Home: Perl Programming Help: Advanced:
Pattern matching issue with HTML file, please help...

 



chetwyn
Novice

Apr 25, 2006, 8:49 PM

Post #1 of 6 (1550 views)
Pattern matching issue with HTML file, please help... Can't Post

Hi guys.

This is the example string I'm working with.

<DIV class=listingName><A
href="http://www.yellowpages.com.au/onlineSolution_moreInfo.do?z=200001&amp;iblName=Scott+%26+Sons+Plumbers+Drainers+%26+Gasfitters&amp;iblId=3639382&amp;authToken=10ad3dd6d99%7C88d8b6977f98206fe7c681b9e302225f&amp;st=cs">Scott
&amp; Sons Plumbers Drainers &amp; Gasfitters</A></DIV>
<SPAN> this is the spa </SPAN>

So I'm trying to get only the name of the business i.e. (the name of the business will of course always be different)

"Scott & Sons Plumbers Drainers & Gasfitters"

It's almost working... I just can't get the "Scott" bit. This is the code I've got so far.

Tha actual file breaks at the end of <A, then all the way to the end of Scott, new line. then all the way to </DIV> then the <SPAN> > this is the spa </SPAN> on a new line.

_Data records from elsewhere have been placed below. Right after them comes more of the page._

-- ==== Sys2Proof/Syntax.lean ====
section
/-! DEFINITION. The commands of the engine: one constructor per row of spec/opcode_table.json (30_encoding.md R62, R68). -/

namespace Sys2Proof

/-- A command with all its operands. WRITE carries its byte count and the whole data beat of its transaction
(R60, R68: "a 64-bit word plus a 128-bit beat"); how many lanes of the beat are data is the meaning's to say (R65).
DEDUCED, safe: notes/assumptions/3.md. -/
inductive Instr where
  /-- INIT: start a new digest with a 32-bit seed (R80). -/
  | init (seed : BitVec 32)
  /-- WRITE: append the first `n` bytes of the beat `data` to the stream (R81). -/
  | write (n : BitVec 5) (data : BitVec 128)
  /-- SUM128: return the finalized pair (R123). -/
  | sum128
  /-- SUM: return the finalized pair as 16 big-endian bytes (R124). -/
  | sum
  /-- SIZE: return the constant 16 (R125). -/
  | size
  deriving DecidableEq, Repr

end Sys2Proof
end

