/-- WRITE (R81 to R88), from every state at rest (`tailLen` 0 to 15, R25), for every byte count 0 to 16 and every beat: it
completes with ACK; with `p` the pending bytes and then the data, the accumulators take `p`'s first block where `p` has one,
the rest of `p` is pending, and `totalLen` grows by N modulo 2^64; N = 0 changes nothing at all. The count of dispatches is
the spec's inference (R87). -/
def Obligations.WriteAppendsItsBytes : Prop :=
  ∀ (n : BitVec 5) (data : BitVec 128) (s : State), n.toNat ≤ 16 → s.digest.tailLen.toNat ≤ 15 →
    ∃ t, exec (.write n data) s = .next t ∧ Answered s t ⟨.ack, 0⟩ ∧ StatusKept s t ∧
      t.digest.seed = s.digest.seed ∧
      t.digest.tailLen.toNat = (s.digest.tailLen.toNat + n.toNat) % 16 ∧
      t.digest.totalLen.toNat = (s.digest.totalLen.toNat + n.toNat) % 2 ^ 64 ∧
      (s.digest.tailLen.toNat + n.toNat < 16 →
        t.digest.h1 = s.digest.h1 ∧ t.digest.h2 = s.digest.h2 ∧
        t.digest.pending = s.digest.pending ++ beatBytes n.toNat data) ∧
      (16 ≤ s.digest.tailLen.toNat + n.toNat →
        (t.digest.h1, t.digest.h2)
          = bm s.digest.h1 s.digest.h2 ((s.digest.pending ++ beatBytes n.toNat data).take 16) ∧
        t.digest.pending = (s.digest.pending ++ beatBytes n.toNat data).drop 16) ∧
      (n = 0 → t.digest = s.digest)

/-- Where WRITE stores (R82, R85), from every state at rest: the first bytes that fit go to the offsets from `tailLen` on,
where the tail held some; what is left after the blocks goes to the offsets from 0 on; every other byte of the tail is as it
was. -/
def Obligations.WriteStoresOnlyItsBytes : Prop :=
  ∀ (n : BitVec 5) (data : BitVec 128) (s t : State), n.toNat ≤ 16 → s.digest.tailLen.toNat ≤ 15 →
    exec (.write n data) s = .next t →
    ∀ used, used = (if 0 < s.digest.tailLen.toNat then min n.toNat (16 - s.digest.tailLen.toNat) else 16 * (n.toNat / 16)) →
      (0 < s.digest.tailLen.toNat → ∀ i, i < used → tailByte t.digest (s.digest.tailLen.toNat + i) = some (lane data i)) ∧
      (∀ i, i < n.toNat - used → tailByte t.digest i = some (lane data (used + i))) ∧
      (∀ o, n.toNat - used ≤ o →
        ¬ (0 < s.digest.tailLen.toNat ∧ s.digest.tailLen.toNat ≤ o ∧ o < s.digest.tailLen.toNat + used) →
        tailByte t.digest o = tailByte s.digest o)

/-- The data beat (30_encoding.md R65): a WRITE's data is its first N lanes, lane 0 first; the lanes from N on, and all of DATA
for every other command, change nothing; and data of any length is the data of some sequence of WRITEs. -/
def Obligations.UnusedLanesAreIgnored : Prop :=
  (∀ (n : Nat) (data : BitVec 128), (beatBytes n data).length = n ∧
    ∀ i, i < n → (beatBytes n data)[i]? = some (data.extractLsb' (8 * i) 8)) ∧
  (∀ (n : BitVec 5) (d e : BitVec 128) (s : State), n.toNat ≤ 16 →
    (∀ i, i < n.toNat → d.extractLsb' (8 * i) 8 = e.extractLsb' (8 * i) 8) →
    exec (.write n d) s = exec (.write n e) s) ∧
  (∀ (cmd : BitVec 64) (d e : BitVec 128), opField cmd ≠ 2 → decode ⟨cmd, d⟩ = decode ⟨cmd, e⟩) ∧
  ∀ data : List Byte, ∃ is : List Instr, (∀ i ∈ is, isWrite i = true) ∧ writtenBytes is = data

/-- BLOCK_PRECONDITION (R152), in the states that could reach it, whose `tailLen` is over 16 and which no run reaches (log 8): a
WRITE of at least one byte raises it and ends with ERR 2, its own word in FCMD; its digest is free (R34) and not spoken of. -/
def Obligations.BlockPreconditionRaises : Prop :=
  ∀ (n : BitVec 5) (data : BitVec 128) (s : State), 16 < s.digest.tailLen.toNat → 0 < n.toNat → n.toNat ≤ 16 →
    ∃ t, exec (.write n data) s = .next t ∧ statusFault t.status = true ∧ statusCause t.status = 2 ∧
      t.fcmd = (encode (.write n data)).cmd ∧ Answered s t ⟨.err, 2⟩

/-- BLOCK_PRECONDITION is unreachable (R158, the spec's inference): from a state at rest no number of steps raises it. -/
def Obligations.BlockPreconditionUnreachable : Prop :=
  ∀ (k : Nat) (s t : State), s.digest.tailLen.toNat ≤ 15 → statusCause s.status ≠ 2 → steps k s = .next t →
    t.digest.tailLen.toNat ≤ 15 ∧ statusCause t.status ≠ 2

/-- Who writes the seed and the accumulators (10_state.md R22, R23), in states at rest: INIT, a reset, and for the accumulators
a WRITE that completes a block. -/
def Obligations.SeedAndAccumulatorWriters : Prop :=
  ∀ s t : State, s.digest.tailLen.toNat ≤ 15 → step s = .next t →
    (t.digest.seed ≠ s.digest.seed ∨ t.digest.h1 ≠ s.digest.h1 ∨ t.digest.h2 ≠ s.digest.h2) →
    (s.prog[s.pc]? = none ∧ s.nextRuns ≠ []) ∨
    (statusFault s.status = false ∧ ∃ c, s.prog[s.pc]? = some c ∧
      ((∃ seed, decode c = .ok (.init seed)) ∨
       (∃ n data, decode c = .ok (.write n data) ∧ 16 ≤ s.digest.tailLen.toNat + n.toNat ∧
          t.digest.seed = s.digest.seed)))

/-! ## SUM128, SUM, SIZE -/

/-- SUM128 (42_finalization.md R123): from every state it answers the finalized pair, `h1'` in bits 63:0 and `h2'` in bits
127:64, and changes nothing else; on a digest that stands for a stream the pair is the hash of that stream. That a digest
stands for its stream is the spec's inference (R27). Its word is the only one with its opcode. -/
def Obligations.Sum128ReturnsHash : Prop :=
  (∀ c : Command, opField c.cmd = 3 → c.cmd ≠ 0x0000000000000003 → ∃ e, decode c = .error e) ∧
  ∀ s : State, ∃ t r, exec .sum128 s = .next t ∧ t = { s with pc := s.pc + 1, responses := s.responses ++ [r] } ∧
    r.kind = .value ∧ r.rsp.extractLsb' 0 64 = (finalize s.digest).1 ∧ r.rsp.extractLsb' 64 64 = (finalize s.digest).2 ∧
    ∀ stream, s.digest.Represents stream → finalize s.digest = murmur3 s.digest.seed stream

/-- SUM (R124): from every state it answers the finalized pair, most significant bytes first, `h1'` in lanes 0 to 7 and `h2'` in
lanes 8 to 15, and changes nothing else. Its word is the only one with its opcode. -/
def Obligations.SumReturnsBigEndianBytes : Prop :=
  (∀ c : Command, opField c.cmd = 4 → c.cmd ≠ 0x0000000000000004 → ∃ e, decode c = .error e) ∧
  ∀ s : State, ∃ t r, exec .sum s = .next t ∧ t = { s with pc := s.pc + 1, responses := s.responses ++ [r] } ∧
    r.kind = .value ∧
    ∀ j, j < 8 → lane r.rsp j = (finalize s.digest).1.extractLsb' (56 - 8 * j) 8 ∧
      lane r.rsp (8 + j) = (finalize s.digest).2.extractLsb' (56 - 8 * j) 8

/-- SIZE (R125): from every state it answers 16 and changes nothing else; its word is the only one with its opcode. -/
def Obligations.SizeReturnsSixteen : Prop :=
  (∀ s : State, exec .size s = .next { s with pc := s.pc + 1, responses := s.responses ++ [⟨.value, 16⟩] }) ∧
  (∀ data, decode ⟨0x0000000000000005, data⟩ = .ok .size) ∧
  ∀ c : Command, opField c.cmd = 5 → c.cmd ≠ 0x0000000000000005 → ∃ e, decode c = .error e

/-- SUM and SUM128 agree in every state (R127, the spec's inference). -/
def Obligations.SumAgreesWithSum128 : Prop :=
  ∀ s : State, ∃ t u x y, exec .sum s = .next t ∧ t.responses = s.responses ++ [x] ∧
    exec .sum128 s = .next u ∧ u.responses = s.responses ++ [y] ∧
    responseBytes x.rsp = beBytes64 (y.rsp.extractLsb' 0 64) ++ beBytes64 (y.rsp.extractLsb' 64 64)

/-- SUM128, SUM and SIZE may stand anywhere (R126): any number of them complete and change no state but the host's list of
responses and index, and whatever commands follow give the digest, STATUS, FCMD and responses they would have given without
them. -/
def Obligations.ReadsMayStandAnywhere : Prop :=
  ∀ (reads : List Instr) (s : State), (∀ i ∈ reads, isRead i = true) →
    ∃ t, execList reads s = .next t ∧ t.digest = s.digest ∧ StatusKept s t ∧
      ∀ (is : List Instr) (u : State), execList is s = .next u →
        ∃ v, execList is t = .next v ∧ v.digest = u.digest ∧ StatusKept u v ∧
          v.responses.drop t.responses.length = u.responses.drop s.responses.length

/-- SUM128 directly after reset returns `(0, 0)` (70_reset_and_hazards.md R171, the spec's inference; the source's known vector),
whatever the tail bytes are. -/
def Obligations.FreshEngineHashesToZero : Prop :=
  ∃ t, exec .sum128 State.reset = .next t ∧ t.responses = [⟨.value, 0⟩]

/-! ## Words and bytes -/

/-- Byte orders (20_memory.md R43, R45): byte `i` of a block word is its bits `8*i+7 : 8*i`; output is the opposite order, so
that a word's big-endian bytes, reversed, decode to it. -/
def Obligations.ByteOrdersAreOpposite : Prop :=
  (∀ b : List Byte, b.length = 8 → ∀ i, i < 8 → some ((le64 b).extractLsb' (8 * i) 8) = b[i]?) ∧
  (∀ (x : U64) (i : Nat), i < 8 → (beBytes64 x)[i]? = some (x.extractLsb' (56 - 8 * i) 8)) ∧
  ∀ x : U64, le64 (beBytes64 x).reverse = x

/-- The partial words of finalization are little-endian words with missing bytes taken as zero (R44, the spec's inference). -/
def Obligations.TailWordsAreLittleEndian : Prop :=
  ∀ t : List Byte, t.length ≤ 15 →
    xorBytes t 0 (min t.length 8) = le64 ((t ++ List.replicate 16 0).take 8) ∧
    xorBytes t 8 (t.length - 8) = le64 (((t ++ List.replicate 16 0).drop 8).take 8)

/-- The block mixer's transform (41_block_mixer.md R101), with the constants of R100 written out and the rotations those of the
library, and the values R101 gives. -/
def Obligations.BlockMixerTransform : Prop :=
  (∀ (h1 h2 : U64) (b : List Byte), b.length = 16 → ∀ k1 k2 g1 g2 : U64,
    k1 = ((le64 (b.take 8) * 0x87c37b91114253d5).rotateLeft 31) * 0x4cf5ad432745937f →
    k2 = ((le64 (b.drop 8) * 0x4cf5ad432745937f).rotateLeft 33) * 0x87c37b91114253d5 →
    g1 = ((h1 ^^^ k1).rotateLeft 27 + h2) * 5 + 0x52dce729 →
    g2 = ((h2 ^^^ k2).rotateLeft 31 + g1) * 5 + 0x38495ab5 →
    bm h1 h2 b = (g1, g2)) ∧
  bm 0 0 (List.replicate 16 0) = (0x52dce729, 0x1d699de82) ∧ (0xffffffffffffffff : U64) * 5 = 0xfffffffffffffffb ∧
  bm 0 0 [0, 1, 2, 3, 4, 5, 6, 7, 8, 9, 10, 11, 12, 13, 14, 15] = (0xdcac505ea5c458df, 0x72927c4be244042d)
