-- ==== Sys2Proof/Tests/Slice0.lean ====
section
/-! SUPPORT. Tests, their expected values written out from the spec, and a witness for the hypotheses of every statement that
has any. L1 and L2 are the sections of 95_test_vectors.md. Tests that run the mixer are evaluated by the kernel, since `bm` is
irreducible. -/

namespace Sys2Proof.Tests

open Sys2Proof.Machine

/- One thread: with many evaluations side by side, the threads' stacks alone can fill the memory limit. -/
set_option Elab.async false

/-- The state a command leads to. -/
def nextOf (o : Host.Outcome State Fault Refusal) : Option State :=
  match o with
  | .next t => some t
  | .fault _ => none
  | .refused _ => none

/-- A digest with these accumulators and these pending bytes, after `total` bytes. -/
def digestOf (h : U64 × U64) (pend : List Byte) (total : U64) : Digest where
  seed := 0
  h1 := h.1
  h2 := h.2
  tail := Vector.ofFn fun o => pend.getD o.val 0
  tailLen := BitVec.ofNat 5 pend.length
  totalLen := total

/-- A state with a digest and one command to come. -/
def stateOf (g : Digest) (c : Command) : State := { State.reset with digest := g, prog := [c] }

/-- The state `s` with STATUS as after ILLEGAL_COMMAND. -/
def faulted (s : State) : State := { s with status := 3 }

/-- `n` bytes counting up from `a`. -/
def count (a n : Nat) : List Byte := (List.range n).map fun i => BitVec.ofNat 8 (a + i)

/-- The first bytes of "hello", the engine's digest after `INIT`, `WRITE "hello"` (L2-G). -/
def hello : Digest := digestOf (0, 0) [0x68, 0x65, 0x6c, 0x6c, 0x6f] 5

/-! ## Well-formedness -/

theorem test_wf_accepts_16 : (Instr.write 16 0).wf = true := by decide
theorem test_wf_refuses_17 : (Instr.write 17 0).wf = false := by decide
theorem test_wf_refuses_31 : (Instr.write 31 0).wf = false := by decide

/-! ## Decoding: words of R61 and R62, and the verdicts of L2-I -/

theorem test_decode_init : decode ⟨0xffffffff00000001, 0⟩ = .ok (.init 0xffffffff) := by rfl
theorem test_decode_write_0 : decode ⟨0x0000000000000002, 0⟩ = .ok (.write 0 0) := by rfl
theorem test_decode_write_hi : decode ⟨0x0000000000000022, 0x6968⟩ = .ok (.write 2 0x6968) := by rfl
theorem test_decode_write_16 : decode ⟨0x0000000000000102, 0⟩ = .ok (.write 16 0) := by rfl
theorem test_decode_sum128 : decode ⟨0x0000000000000003, 0⟩ = .ok .sum128 := by rfl
theorem test_decode_sum : decode ⟨0x0000000000000004, 0⟩ = .ok .sum := by rfl
theorem test_decode_size : decode ⟨0x0000000000000005, 0⟩ = .ok .size := by rfl
theorem test_decode_zero : decode ⟨0, 0⟩ = .error .reservedOpcode := by rfl
theorem test_decode_op_6 : decode ⟨0x0000000000000006, 0⟩ = .error .reservedOpcode := by rfl
theorem test_decode_op_15 : decode ⟨0x000000000000000f, 0⟩ = .error .reservedOpcode := by rfl
theorem test_decode_init_n_1 : decode ⟨0x0000000000000011, 0⟩ = .error .nonzeroCount := by rfl
theorem test_decode_rsv_9 : decode ⟨0x0000000000000201, 0⟩ = .error .nonzeroReserved := by rfl
theorem test_decode_rsv_31 : decode ⟨0x0000000080000001, 0⟩ = .error .nonzeroReserved := by rfl
theorem test_decode_write_17 : decode ⟨0x0000000000000112, 0⟩ = .error .countTooLarge := by rfl
theorem test_decode_write_31 : decode ⟨0x00000000000001f2, 0⟩ = .error .countTooLarge := by rfl
theorem test_decode_write_imm : decode ⟨0x0000000100000002, 0⟩ = .error .nonzeroImmediate := by rfl
theorem test_decode_sum128_n_1 : decode ⟨0x0000000000000013, 0⟩ = .error .nonzeroCount := by rfl
theorem test_decode_sum128_imm : decode ⟨0x8000000000000003, 0⟩ = .error .nonzeroImmediate := by rfl
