/-- The frame of the four register commands (R151 to R155, R160), whatever the target answers: the session but for the bank cache,
`stickyCleared`, `lastCtrlStat` and `failInfo`; the target's registers but for those the command or a recovery accesses (the
status bits of DHCSR: log 27; AP address 0x08: log 26; a running core's registers: log 31; a read of DCRDR: log 32). -/
def Obligations.RegisterCommandFrame : Prop :=
  ∀ i s t, i ∈ [Instr.rdDp, .wrDp, .rdAp, .wrAp] → s.busy = false → exec i s = .next t →
    t.load = s.load ∧ t.busy = s.busy ∧ t.seq = s.seq ∧ t.res.bits = s.res.bits ∧ t.dp.pollCount = s.dp.pollCount ∧
    t.sess = { s.sess with
      selValid := t.sess.selValid, selCache := t.sess.selCache, stickyCleared := t.sess.stickyCleared
      lastCtrlStat := t.sess.lastCtrlStat, failInfo := t.sess.failInfo } ∧
    (i = .rdDp ∨ i = .wrDp ∧ s.op.addr ≠ 0x8 →
      t.sess.selValid = s.sess.selValid ∧ t.sess.selCache = s.sess.selCache ∧ t.target.select = s.target.select) ∧
    (i ≠ .rdDp → t.target.idcode = s.target.idcode) ∧
    (i = .wrDp ∨ i ≠ .rdAp ∧ s.op.addr.extractLsb' 2 2 ≠ 3 → t.target.dhcsrStatus = s.target.dhcsrStatus) ∧
    (i ≠ .wrAp ∨ s.op.addr.extractLsb' 2 2 ≠ 0 → t.target.csw = s.target.csw) ∧
    (i = .rdDp ∨ i = .wrDp ∨ (i = .rdAp ∧ s.op.addr.extractLsb' 2 2 ≠ 3) ∨
      (i = .wrAp ∧ s.op.addr.extractLsb' 2 2 ≠ 1 ∧ s.op.addr.extractLsb' 2 2 ≠ 3) → t.target.tar = s.target.tar) ∧
    (i = .wrAp → s.op.addr.extractLsb' 2 2 = 3 → SameBytesBut s.target.tar s.target.mem t.target.mem) ∧
    (i ≠ .wrAp ∨ s.op.addr.extractLsb' 2 2 ≠ 3 → SameBytes s.target.mem t.target.mem ∧ SameCoreRegs s.target t.target)

/-- The frame of the memory helpers and of Target Control (R157, R158, R168 to R170), whatever the target answers: `MEM_WR32`
changes no byte of target memory outside the word at its address, the others none at all. That the core changes none of its
registers while it runs, after `RESUME` too, is the model's choice (log 31), and so is that a read of DCRDR leaves the model's
copy of it (log 32). -/
def Obligations.MemoryCommandFrame : Prop :=
  ∀ i s t, i ∈ [Instr.memWr32, .memRd32, .halt, .setReg, .resume] → s.busy = false → exec i s = .next t →
    t.load = s.load ∧ t.busy = s.busy ∧ t.res.bits = s.res.bits ∧ t.seq = { s.seq with phase := phaseOf s.op s.seq.phase i } ∧
    t.sess = { s.sess with
      selValid := t.sess.selValid, selCache := t.sess.selCache, cswConfigured := t.sess.cswConfigured
      stickyCleared := t.sess.stickyCleared, halted := t.sess.halted, lastCtrlStat := t.sess.lastCtrlStat
      tarValid := t.sess.tarValid, failInfo := t.sess.failInfo } ∧
    (i ≠ .halt → i ≠ .resume → t.sess.halted = s.sess.halted) ∧
    t.target.idcode = s.target.idcode ∧
    (i = .memWr32 → SameBytesBut s.op.value s.target.mem t.target.mem) ∧
    (i ≠ .memWr32 → SameBytes s.target.mem t.target.mem) ∧
    (i = .memRd32 ∨ i = .memWr32 ∧ s.op.value ∉ [dhcsrAddr, dcrsrAddr, dcrdrAddr] → SameCoreRegs s.target t.target) ∧
    (i = .halt ∨ i = .resume →
      t.target.dcrsr = s.target.dcrsr ∧ t.target.dcrdr = s.target.dcrdr ∧ t.target.coreRegs = s.target.coreRegs) ∧
    (i = .setReg → t.target.dhcsr = s.target.dhcsr)

/-- The frame of the two passes (R174 to R176), whatever the target answers: the verification pass changes no byte of target memory;
the write pass, with the session's caches true, no burst across an auto-increment block and no word at a core debug register,
changes only the plan's bytes (log 7; under `tarWrapBytes` = 0, where no burst crosses a block: log 25). That the core leaves its
registers as they are: log 31. That the reads of a verification pass leave memory and DCRDR as the model holds them, whatever they
show: log 32. That an acknowledged TAR or CSW write is done at once, whatever the sticky flags show: log 35, log 37. -/
def Obligations.PassFrame : Prop :=
  ∀ i s t, i ∈ [Instr.writeBlocks, .verifyBlocks] → s.busy = false → exec i s = .next t →
    t.load = s.load ∧ t.busy = s.busy ∧ t.res.bits = s.res.bits ∧ t.seq.phase = phaseOf s.op s.seq.phase i ∧
    t.sess = { s.sess with
      selValid := t.sess.selValid, selCache := t.sess.selCache, cswConfigured := t.sess.cswConfigured
      stickyCleared := t.sess.stickyCleared, lastCtrlStat := t.sess.lastCtrlStat, tarValid := t.sess.tarValid
      nextAddr := t.sess.nextAddr, burstCount := t.sess.burstCount, failInfo := t.sess.failInfo } ∧
    t.target.idcode = s.target.idcode ∧
    (i = .verifyBlocks → SameBytes s.target.mem t.target.mem ∧ SameCoreRegs s.target t.target) ∧
    (i = .writeBlocks → paramsValid s.cfg = true → BankCacheTrue s → CswTrue s → planStays s.cfg s.op.plan →
      planInMemory s.op.plan → SameCoreRegs s.target t.target ∧
      ∀ b, ¬inPlan s.op.plan b → readByte t.target.mem b = readByte s.target.mem b)

/-- The frame of `CONNECT` (R161 to R167), whatever the target answers: it creates the session but writes neither `selCache` nor
`nextAddr` (log 15), and accesses no AP register; line reset and activation change no target register by the model's choice
(log 29), and so does a core that runs (log 31). -/
def Obligations.ConnectFrame : Prop :=
  ∀ s t, s.busy = false → exec .connect s = .next t →
    t.load = s.load ∧ t.busy = s.busy ∧ t.res.bits = s.res.bits ∧
    t.seq = { s.seq with phase := t.seq.phase } ∧
    t.sess.selValid = false ∧ t.sess.selCache = s.sess.selCache ∧ t.sess.cswConfigured = false ∧ t.sess.halted = false ∧
    t.sess.tarValid = false ∧ t.sess.nextAddr = s.sess.nextAddr ∧ t.sess.burstCount = 0 ∧
    t.target = { s.target with
      idcode := t.target.idcode, ctrlStat := t.target.ctrlStat, draws := t.target.draws }

/-! ## Invariants of every step -/

/-- R21, R22, R24, R130, R201: every step keeps the link state true to the record of cycles, and a turnaround at every change of
driver. -/
def Obligations.StepKeepsTheLinkSafe : Prop :=
  ∀ s t, LinkSafe s → step s = .next t → LinkSafe t

/-- R31, R33, R193: every step keeps the iteration counters within their bounds. -/
def Obligations.StepKeepsTheCountersBounded : Prop :=
  ∀ s t, CountersSafe s → step s = .next t → CountersSafe t

/-- R43, R46, R50, R62, R68, R178: between commands no load operation is in progress, bit 0 of the target's IDCODE reads 1, its
memory keeps its canonical form, and the core its 32 registers (each number a register of its own: log 33). -/
def Obligations.StepKeepsLoadAndTargetSafe : Prop :=
  ∀ s t, step s = .next t → (LoadSafe s → LoadSafe t) ∧ (TargetSafe s → TargetSafe t)

/-- R87, R88, R93 to R97, R105: every command but the raw link commands puts on the wire only line resets, activation bits and
exchanges whose request is one of R87 and never 0x99, and `REQ` never holds another byte; its reset value 0 is the model's choice
(log 5). -/
def Obligations.OnlyLegalRequestsAreEmitted : Prop :=
  (∀ s t, RequestSafe s → step s = .next t → RequestSafe t) ∧
  ∀ i s t, i ∉ [Instr.linkClock, .linkWrite, .linkRead, .linkTrn] → exec i s = .next t →
    ∃ parts : List (List Cycle), (∀ w ∈ parts, Segment s.cfg w) ∧
      t.trace = (if i = .load then [] else s.trace) ++ parts.flatten

/-- R36, R37, R205, R206: the bank cache holds what SELECT holds, and CSW is configured when the session says so, after every
instruction that does not write SELECT or CSW behind the session's back (log 7): every one but `XFER` and DPW8_SELECT, for CSW
also but APW0_CSW and `WR_AP`. That an AP write at 0x08 leaves SELECT and CSW as they were is the model's choice (log 26), and
so it is of the raw link commands, line reset and activation (log 29). R205 makes the cache exact while the target does not reset
its DP: that it never does in a session, nor its AP, is the model's choice (log 30), and so is that a write acknowledged OK
needs no power-up acknowledge (log 34) and no clear sticky flags (log 35) and is done at once (log 37). -/
def Obligations.SessionCachesStayTrue : Prop :=
  ∀ i s t, i ∉ [Instr.xfer, .dpw8Select] → BankCacheTrue s → exec i s = .next t →
    BankCacheTrue t ∧ (i ∉ [Instr.apw0Csw, .wrAp] → paramsValid s.cfg = true → CswTrue s → CswTrue t)

end Statements
end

This is the code im using so far.

open (DIR,"end.txt")||die "print, can not open file\n";
while(<DIR>){
chomp;
$_ =~ s/<A//gi;
$_ =~ s/<\/A>//gi;
$_ =~ s/(\&amp;)/\&/gi;
if($_ =~ /(D*)\</gim){
$_ =~ s/\<DIV class=listingName\>//;
$_ =~ s/\<SPAN.*//;
$_ =~ s/\<\/.*//;
print $_."\n";

}

}

The resultof this is:

"& Sons Plumbers Drainers & Gasfitters"

But I need:

"Scott & Sons Plumbers Drainers & Gasfitters"

Please help... :)


(This post was edited by chetwyn on Apr 25, 2006, 8:54 PM)


KevinR
Veteran


Apr 25, 2006, 11:09 PM

Post #2 of 6 (1547 views)
Re: [chetwyn] Pattern matching issue with HTML file, please help... [In reply to] Can't Post

This should probably have been in the beginner forum, but here is one possible way:


Code
use strict; 
use warnings;
use CGI qw(:cgi);
my $html_string = do {local $/; <DATA>};
my ($URI) = $html_string =~ /href=".+?\?([^"]+)"/i;
my $q = CGI->new($URI);
my $name = $q->param('iblName');
print $name;
__DATA__
<DIV class=listingName><A
href="http://www.yellowpages.com.au/onlineSolution_moreInfo.do?z=200001&amp;iblName=Scott+%26+Sons+Plumbers+Drainers+%26+Gasfitters&amp;iblId=3639382&amp;authToken=10ad3dd6d99%7C88d8b6977f98206fe7c681b9e302225f&amp;st=cs">Scott
&amp; Sons Plumbers Drainers &amp; Gasfitters</A></DIV>
<SPAN> this is the spa </SPAN>


I don't know how you get the HTML code so you will have to adapt the code to your needs. Using the CGI module for this might not be the most efficient way but it will probably get it right.
-------------------------------------------------


davorg
Thaumaturge / Moderator

Apr 26, 2006, 1:30 AM

Post #3 of 6 (1544 views)
Re: [chetwyn] Pattern matching issue with HTML file, please help... [In reply to] Can't Post

As you have found, parsing HTML with regular expressions is far harder that it looks like it should be. There's always one more problem to take care of.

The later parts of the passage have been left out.